If there can be voiceless reverberation in me when stating it thus, as
a changeless quality of light holds its beautiful curve
going over into darkness.  The summer firefly surges unto it. 
City traffic.

Nothing to do but to hold on to it
as we feel it like we feel a departing
lover letting go.  Every particular nuance as it relentlessly releases us,
and yet cleaves to us upon a brightening page.  I speak of
future images. 

But you there screwing up your face I’ll understand later
as a prelude to a smile.
This as you placed before me the crème brûlée
in its ceramic heart-shaped dish this evening at the café.
Such extravagance! you’ll say.  This winter, there will be
ice skating.  The crystal panel and its distant hills
will be flanked by swift borzoi.  Hands warmly

nested in a muff of the softest ermine.  It will be snowing.
It was snowing and will continue to snow, she said.

Tender Shoots


Whoever encouraged that delectable entity to stop over
there and smell the flowers, did not take into account those
free range pythons of yours angling in the sea of dark ferns. 

It is the sheer and endless pleasure of those flowers that have us
casting off to the wind our mourning weeds.
Meanwhile you do me untold kindnesses writing words on me, coming

out again and again to greet the morning,
but hadn’t you better get up that tree waiting nearby for your flight
to another time-zone?  Thanatos is peeling away those tender shoots

stained with sleep, peeling them away
-- you could divine as much, but who would have thought
a rip-tide surged through so much placidness as a day like this

inviting us to deeper reflection.  Cinnamon.
And crushed rose petals the color of Wednesday’s sky
after sunset. 

Scenes From The Hunt

Come out and greet the day!  The sky is
brightening blue, as a pigeon cuts the airy way --
a loving blue painted with a feathered wisp of cloud --

Runaway the fugitive train, balling up pure presence
in a strike-force, scarcely ruffles light or air --

Light Turnouts


He rode here on a tandem bicycle.
I couldn’t find you for the crowd.  We’d expected light
turnouts, what with those helio-
raptors menacing the local fauna lately.  And now since
they released all those kittens into
the public parks system!  These simple breezes westering off
the water
can not cover o’er the tracks of my feelings for you
-- thou these, like everywhere else, are shifting sands
which famously snake their way over the
farthest Saharas.

Fluttering too, like loose hems of summer dresses --
provincial girls on their bicycles tossing laughter like ribbons.  Skipping
mountains.  Their amber lights beating against the current
as assiduous as fireflies.  But over the distant and immediately
receding horizon a distant lightning, bereft of thunder. 
“You act tough.  You act like Senorita,” she said.  The hard bite
of channel tunnels and soft fern

repairs the contemplated line
the music of the cowbell, like hoop-skirts collapsible with their giving
light
unique unto a particular shape unto their own.  Moving to
those louvered windows over there --
brushing
the green fuse aside to close the aperture of
“the too much” down to the last stop
where you are tossed simple packets of the day
on the sleep-stained cuff of the receiving platform.

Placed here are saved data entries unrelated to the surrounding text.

-- ==== Sys2Proof/Laws/Ops.lean ====
section
/-! SUPPORT. One lemma per shared operation, saying all it does, and the lemmas of `TX` as frames and as words. -/

namespace Sys2Proof.Machine

/-! ## Frames and words -/

@[simp] theorem words_nil : words [] = [] := rfl

@[simp] theorem words_append (a b : List Event) : words (a ++ b) = words a ++ words b := by
  induction a with
  | nil => rfl
  | cons e es ih => cases e <;> simp [words, ih]

/-- The two bytes of a frame, first byte high, are the word (spec/20_memory.md R32). -/
@[simp] theorem words_frame (w : RegWord) : words (frame w) = [w] := by
  have h : (w.extractLsb' 8 8 ++ w.extractLsb' 0 8 : BitVec 16) = w := by
    apply BitVec.eq_of_getLsbD_eq
    intro i hi
    simp only [BitVec.getLsbD_append, BitVec.getLsbD_extractLsb']
    by_cases h8 : i < 8
    · simp [h8]
    · have : i - 8 < 8 := by omega
      have e : 8 + (i - 8) = i := by omega
      simp [h8, this, e]
  simp [words, frame, h]

@[simp] theorem frames_nil : frames [] = [] := rfl

@[simp] theorem frames_cons (w : RegWord) (ws : List RegWord) : frames (w :: ws) = frame w ++ frames ws := rfl

theorem frames_append (a b : List RegWord) : frames (a ++ b) = frames a ++ frames b := by
  simp [frames]

@[simp] theorem words_frames (ws : List RegWord) : words (frames ws) = ws := by
  induction ws with
  | nil => rfl
  | cons w ws ih => simp [ih]

/-! ## The precondition -/

theorem State.whenInited_of_inited {s : State} (h : s.inited = true) (t : State) : s.whenInited t = .next t := by
  simp [State.whenInited, h]

theorem State.whenInited_of_not_inited {s : State} (h : s.inited = false) (t : State) :
    s.whenInited t = .refused .notInitialised := by
  simp [State.whenInited, h]

theorem State.whenInited_next {s t u : State} : s.whenInited t = .next u ↔ s.inited = true ∧ u = t := by
  cases h : s.inited
  · simp [State.whenInited, h]
  · simp [State.whenInited, h, eq_comm (a := t)]

theorem State.whenInited_refused {s t : State} {r : Refusal} :
    s.whenInited t = .refused r ↔ s.inited = false ∧ r = .notInitialised := by
  cases h : s.inited
  · simp [State.whenInited, h, eq_comm (a := Refusal.notInitialised)]
  · simp [State.whenInited, h]

/-! ## The operations -/

/-- `putCtl`: the mirror takes the value and the value is sent. -/
theorem State.putCtl_eq (s : State) (v : RegWord) : s.putCtl v = { s with ctl := v, tx := s.tx ++ frames [v] } := by
  simp [State.putCtl, State.writeReg]

theorem State.doReset_true (s : State) : s.doReset true = s.putCtl (setBits resetBit s.ctl) := rfl

theorem State.doReset_false (s : State) :
    s.doReset false = (s.putCtl (setBits resetBit s.ctl)).putCtl (clearBits resetBit (setBits resetBit s.ctl)) := rfl

/-- SETFREQ: the request, the word and the forced `B28`, then the three words. -/
theorem State.doSetFreq_eq (s : State) (c : Chan) (f : Bits64) :
    s.doSetFreq c f =
      { s.setChan c { s.chan c with reqf := f, freqw := s.frequencyWord f, freqWritten := true } with
        ctl := setBits b28Bit s.ctl
        draws := s.drawsAfter f
        tx := s.tx ++ frames [setBits b28Bit s.ctl, freqDataWord c (lo14 (s.frequencyWord f)),
          freqDataWord c (hi14 (s.frequencyWord f))] } := by
  cases c <;> simp [State.doSetFreq, State.storeFreq, State.writeReg, State.chan, State.setChan]

/-- SETPHASE: the request and the word, then one word. -/
theorem State.doSetPhase_eq (s : State) (c : Chan) (t : Tenths) :
    s.doSetPhase c t =
      { s.setChan c { s.chan c with reqp := t, phasew := phaseWord t, phaseWritten := true } with
        tx := s.tx ++ frames [phaseDataWord c (phaseWord t)] } := by
  cases c <;> simp [State.doSetPhase, State.storePhase, State.writeReg, State.chan, State.setChan]

/-- The word SETFREQ stores where the codec gives one. -/
theorem State.frequencyWord_of_some {s : State} {f : Bits64} {w : FreqWord} (h : frequencyWord? f s.refclk = some w) :
    s.frequencyWord f = w ∧ s.drawsAfter f = s.draws := by
  simp [State.frequencyWord, State.drawsAfter, h]

/-- The word SETFREQ stores where the codec gives none: the next draw. -/
theorem State.frequencyWord_of_none {s : State} {f : Bits64} (h : frequencyWord? f s.refclk = none) :
    s.frequencyWord f = Config.freqNonfiniteWord s.draws ∧ s.drawsAfter f = s.draws + 1 := by
  simp [State.frequencyWord, State.drawsAfter, h]

/-- INIT: the state it leaves and the eleven words it sends, with the word of 1000.0 at the new clock. -/
theorem State.doInit_eq (s : State) (ref : Bits64) :
    s.doInit ref =
      { s with
        inited := true
        refclk := ref
        ctl := 0x2000#16
        activeMode := .sine
        ch0 := { reqf := initFreq, freqw := { s with refclk := ref }.frequencyWord initFreq, reqp := 0#16,
                 phasew := phaseWord 0#16, freqWritten := true, phaseWritten := true }
        draws := { s with refclk := ref }.drawsAfter initFreq
        tx := s.tx ++ frames [0x2000#16, 0x2100#16, 0x2100#16,
          freqDataWord .ch0 (lo14 ({ s with refclk := ref }.frequencyWord initFreq)),
          freqDataWord .ch0 (hi14 ({ s with refclk := ref }.frequencyWord initFreq)),
          phaseDataWord .ch0 (phaseWord 0#16), 0x2100#16, 0x2000#16, 0x2000#16, 0x2000#16, 0x2000#16] } := by
  have hw : ∀ u : State, u.refclk = ref → u.draws = s.draws →
      u.frequencyWord initFreq = { s with refclk := ref }.frequencyWord initFreq ∧
        u.drawsAfter initFreq = { s with refclk := ref }.drawsAfter initFreq := by
    intro u hr hd
    simp only [State.frequencyWord, State.drawsAfter, hr, hd, and_self]
  generalize { s with refclk := ref }.frequencyWord initFreq = fw at *
  generalize { s with refclk := ref }.drawsAfter initFreq = d at *
  simp only [State.doInit, State.doReset_true, State.doReset_false, State.doSetFreq_eq, State.doSetPhase_eq,
    State.doSetMode, State.doSetAFreq, State.doSetAPhase, State.putCtl_eq, State.setChan, State.chan, hw,
    List.append_assoc, ← frames_append]
  rfl

/-- SETFREQ where the codec gives a word. -/
theorem State.doSetFreq_of_some {s : State} {f : Bits64} {w : FreqWord} (c : Chan)
    (h : frequencyWord? f s.refclk = some w) :
    s.doSetFreq c f =
      { s.setChan c { s.chan c with reqf := f, freqw := w, freqWritten := true } with
        ctl := setBits b28Bit s.ctl
        draws := s.draws
        tx := s.tx ++ frames [setBits b28Bit s.ctl, freqDataWord c (lo14 w), freqDataWord c (hi14 w)] } := by
  rw [State.doSetFreq_eq, (State.frequencyWord_of_some h).1, (State.frequencyWord_of_some h).2]

/-- INIT where the codec gives a word for 1000.0 at the new clock. -/
theorem State.doInit_of_some {s : State} {ref : Bits64} {w : FreqWord} (h : frequencyWord? initFreq ref = some w) :
    s.doInit ref =
      { s with
        inited := true
        refclk := ref
        ctl := 0x2000#16
        activeMode := .sine
        ch0 := { reqf := initFreq, freqw := w, reqp := 0#16, phasew := phaseWord 0#16, freqWritten := true,
                 phaseWritten := true }
        tx := s.tx ++ frames [0x2000#16, 0x2100#16, 0x2100#16, freqDataWord .ch0 (lo14 w),
          freqDataWord .ch0 (hi14 w), phaseDataWord .ch0 (phaseWord 0#16), 0x2100#16, 0x2000#16, 0x2000#16,
          0x2000#16, 0x2000#16] } := by
  obtain ⟨e1, e2⟩ := State.frequencyWord_of_some (s := { s with refclk := ref }) h
  rw [State.doInit_eq, e1, e2]

end Sys2Proof.Machine
end

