-- ==== Sys2Proof/Laws/PerInstr.lean ====
section
/-! SUPPORT. The per-instruction statements: one family, `TableRow`, with one lemma per constructor of `Instr`. -/

namespace Sys2Proof.Laws.TableRow

open Sys2Proof Sys2Proof.Machine

/-- The encoding of a well-formed instruction matches a mask and match row of the opcode table of its own kind: a
command word a CMD72 row (spec/30_encoding.md R59), a register word a W16 row (R51 to R53). -/
def Statement (i : Instr) : Prop :=
  i.WellFormed →
    match encode i with
    | .command c => ∃ row ∈ commandRows, c &&& row.1 = row.2
    | .write w => ∃ row ∈ writeRows, w &&& row.1 = row.2

/-- A command word with a one-bit operand and `imm` 0 matches the row of its `op`. -/
theorem oneBit_row (o : BitVec 4) (b : Bool) (v : Command)
    (hv : opField v = o ∧ argField v = 0#4 ∧ immField v = 0#64) :
    commandWord o (bitArg b) 0#64 &&& 0xFEFFFFFFFFFFFFFFFF#72 = v := by
  obtain ⟨h1, h2, h3⟩ := hv
  rw [mask_fields, opField_commandWord, argField_commandWord, immField_commandWord, h1, h2, h3]
  refine ⟨?_, ?_, ?_⟩
  · clear h2 h3
    rw [show opField 0xFEFFFFFFFFFFFFFFFF#72 = 15#4 by decide]
    clear h1; revert o; decide
  · rw [show argField 0xFEFFFFFFFFFFFFFFFF#72 = 0xE#4 by decide]
    exact bitArg_mask b
  · exact BitVec.zero_and

theorem init (ref : Bits64) : Statement (.init ref) := by
  intro _
  refine ⟨(0xFF0000000000000000, 0x000000000000000000), by decide, ?_⟩
  show _ &&& 0xFF0000000000000000#72 = 0x000000000000000000#72
  rw [mask_fields, opField_commandWord, argField_commandWord, immField_commandWord]
  refine ⟨by decide, by decide, ?_⟩
  rw [show immField 0xFF0000000000000000#72 = 0#64 by decide]
  exact BitVec.and_zero

theorem reset (hold : Bool) : Statement (.reset hold) := fun _ =>
  ⟨(0xFEFFFFFFFFFFFFFFFF, 0x100000000000000000), by decide, oneBit_row 1#4 hold _ (by decide)⟩

theorem setModeOff : Statement .setModeOff := fun _ =>
  ⟨(0xFFFFFFFFFFFFFFFFFF, 0x200000000000000000), by decide, by decide⟩

theorem setModeSine : Statement .setModeSine := fun _ =>
  ⟨(0xFFFFFFFFFFFFFFFFFF, 0x210000000000000000), by decide, by decide⟩

theorem setModeTriangle : Statement .setModeTriangle := fun _ =>
  ⟨(0xFFFFFFFFFFFFFFFFFF, 0x220000000000000000), by decide, by decide⟩

theorem setModeSquareHalf : Statement .setModeSquareHalf := fun _ =>
  ⟨(0xFFFFFFFFFFFFFFFFFF, 0x230000000000000000), by decide, by decide⟩

theorem setModeSquareFull : Statement .setModeSquareFull := fun _ =>
  ⟨(0xFFFFFFFFFFFFFFFFFF, 0x240000000000000000), by decide, by decide⟩

theorem setAFreq (c : Chan) : Statement (.setAFreq c) := fun _ =>
  ⟨(0xFEFFFFFFFFFFFFFFFF, 0x300000000000000000), by decide, oneBit_row 3#4 c.bit _ (by decide)⟩

theorem setAPhase (c : Chan) : Statement (.setAPhase c) := fun _ =>
  ⟨(0xFEFFFFFFFFFFFFFFFF, 0x400000000000000000), by decide, oneBit_row 4#4 c.bit _ (by decide)⟩

theorem setFreq (c : Chan) (f : Bits64) : Statement (.setFreq c f) := by
  intro _
  refine ⟨(0xFE0000000000000000, 0x500000000000000000), by decide, ?_⟩
  show _ &&& 0xFE0000000000000000#72 = 0x500000000000000000#72
  rw [mask_fields, opField_commandWord, argField_commandWord, immField_commandWord]
  refine ⟨by decide, ?_, ?_⟩
  · cases c <;> decide
  · rw [show immField 0xFE0000000000000000#72 = 0#64 by decide]
    exact BitVec.and_zero

theorem setPhase (c : Chan) (t : Tenths) : Statement (.setPhase c t) := by
  intro _
  refine ⟨(0xFEFFFFFFFFFFFF0000, 0x600000000000000000), by decide, ?_⟩
  show _ &&& 0xFEFFFFFFFFFFFF0000#72 = 0x600000000000000000#72
  rw [mask_fields, opField_commandWord, argField_commandWord, immField_commandWord]
  refine ⟨by decide, ?_, ?_⟩
  · cases c <;> decide
  · rw [show immField 0xFEFFFFFFFFFFFF0000#72 = 0xFFFFFFFFFFFF0000#64 by decide,
      show immField 0x600000000000000000#72 = 0#64 by decide]
    apply BitVec.eq_of_getLsbD_eq
    intro i hi
    by_cases h : i < 16
    · have hm : (0xFFFFFFFFFFFF0000#64).getLsbD i = false := by
        clear hi; revert i; decide
      rw [BitVec.getLsbD_and, hm, Bool.and_false, BitVec.getLsbD_zero]
    · rw [BitVec.getLsbD_and, BitVec.getLsbD_setWidth, BitVec.getLsbD_of_ge t i (by omega), Bool.and_false,
        Bool.false_and, BitVec.getLsbD_zero]

theorem ctrlWrite (w : RegWord) : Statement (.ctrlWrite w) := by
  intro hw
  refine ⟨(0xF215, 0x2000), by decide, ?_⟩
  simp only [Instr.WellFormed, Instr.wellFormed, controlTagOk, controlWideOk, controlHlbOk, controlUnnamedOk,
    Bool.and_eq_true, beq_iff_eq] at hw
  simp [mask_bits] at hw ⊢
  simp [hw]

theorem freq0Write (half : FreqHalf) : Statement (.freq0Write half) := fun _ => freqDataWord_row .ch0 half

theorem freq1Write (half : FreqHalf) : Statement (.freq1Write half) := fun _ => freqDataWord_row .ch1 half

theorem phase0Write (pw : PhaseWord) : Statement (.phase0Write pw) := fun _ => phaseDataWord_row .ch0 pw

theorem phase1Write (pw : PhaseWord) : Statement (.phase1Write pw) := fun _ => phaseDataWord_row .ch1 pw

end Sys2Proof.Laws.TableRow
end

It’s nothing it’s just a little nothing;

but your art -- sometimes I just want to throw my arms around
so much
wonderfulness,
I mean with all those something or others running around
shuffling off the pointed but well placed word here and there

even as we look elsewhere for the root
dark and resinous.

Green Light, White Banner


A fountain two fountains in the sunlight
and there behind me from over my left shoulder the glaucous eye of the Moon.  It does not look at what I look at peering over my shoulder but raises its fogged eye swimming in blue raises it to some higher purpose.  Old Moon, blind seer that you perhaps are, what do you divine out beyond this celestial sphere of green abundance the muddy earth and living rock of this world which is and is not our world?  O, Fountain! O, Moon!

Meanwhile, small, insignificant thing wandering the folds of my denim trousers joyous is the day when we stop to smell the flowers, but there are certain eyes such as those of the canis lupus all compacted at the brow thus giving birth to a purer center signifying whose the hunter and whose the hunted. 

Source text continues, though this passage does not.